[Work instructions] Copy every line that holds the string "extractLsb" from the data below.

START Data

/-- The core decodes the latched word at its step: a word with a known OP, RSV = 0 and IMM = 0 where no
immediate is taken runs the one command with that opcode and p = imm; every other word raises
ILLEGAL_COMMAND with ERROP its OP field and changes nothing but STATUS (30_encoding.md R106, R107). That the
step at the empty agenda is the core's turn is the model's choice (log 1, log 3). -/
def Obligations.EveryWordIsOneCommandOrIllegal : Prop :=
  ∀ (w : Word) (s : State), s.pending = some w → s.agenda = [] →
    let op := w.extractLsb' 0 8
    let imm := w.extractLsb' 8 3
    let legal := op.toNat ∈ [0x00, 0x10, 0x20, 0x21, 0x22, 0x30, 0x31, 0x40, 0x41, 0x42, 0x50, 0x60] ∧
      w.extractLsb' 11 21 = 0#21 ∧ (op.toNat ∉ [0x40, 0x41] → imm = 0#3)
    (legal → ∃ i : Instr, i.opcode = op ∧ i.immediate = imm ∧ step s = exec i s) ∧
    (¬ legal → step s = .next { s with
      pending := none
      status := { s.status with done := true, err := true, errcode := 7#4, errop := op } })

/-- Words written out from the opcode table and from 95_test_vectors.md L2.1. -/
def Obligations.SampleWordsDecode : Prop :=
  decode 0x00000000#32 = .ok .nop ∧
  decode 0x00000010#32 = .ok .pack ∧
  decode 0x00000021#32 = .ok .rsenc ∧
  decode 0x00000031#32 = .ok .fill ∧
  decode 0x00000540#32 = .ok (.maskapply 5#3) ∧
  decode 0x00000341#32 = .ok (.maskscore 3#3) ∧
  decode 0x00000050#32 = .ok .format ∧
  decode 0x00000060#32 = .ok .encode ∧
  decode 0x00000142#32 = .error (.unexpectedImmediate 0x42#8) ∧
  decode 0x00000011#32 = .error (.unknownOpcode 0x11#8) ∧
  decode 0x00000800#32 = .error (.reservedBitsSet 0x00#8)

/-- A step runs the decoded command: when the latched word decodes to i, the core's step is exec of i, at the
state with the core's turn taken off the agenda; a word placed by withFetchWord is run by the very next
step. The other turns are one host access, a hardware reset, and an idle core turn (10_state.md R47;
60_exceptions.md R317; the agenda and withFetchWord are the model's, log 1 and log 2). -/
def Obligations.StepRunsTheDecodedCommand : Prop :=
  (∀ (s : State) (w : Word) (i : Instr), s.pending = some w → decode w = .ok i →
    (s.agenda = [] → step s = exec i s) ∧
    (∀ rest, s.agenda = .core :: rest → step s = exec i { s with agenda := rest })) ∧
  (∀ (s : State) (nbits w : Nat) (i : Instr), decode (tableWord nbits w) = .ok i →
    step (s.withFetchWord nbits w) = exec i (acceptCommand (tableWord nbits w) s)) ∧
  (∀ (s : State) (acc : Access) (rest : List Turn), s.agenda = .host acc :: rest →
    step s = .next (hostAccess acc { s with agenda := rest })) ∧
  (∀ (s : State) (rest : List Turn), s.agenda = .reset :: rest →
    step s = .next (hardwareReset { s with agenda := rest })) ∧
  (∀ s : State, s.pending = none →
    (s.agenda = [] → step s = .next s) ∧
    (∀ rest, s.agenda = .core :: rest → step s = .next { s with agenda := rest }))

END Data

[Worked solution]
    let op := w.extractLsb' 0 8
    let imm := w.extractLsb' 8 3
      w.extractLsb' 11 21 = 0#21 ∧ (op.toNat ∉ [0x40, 0x41] → imm = 0#3)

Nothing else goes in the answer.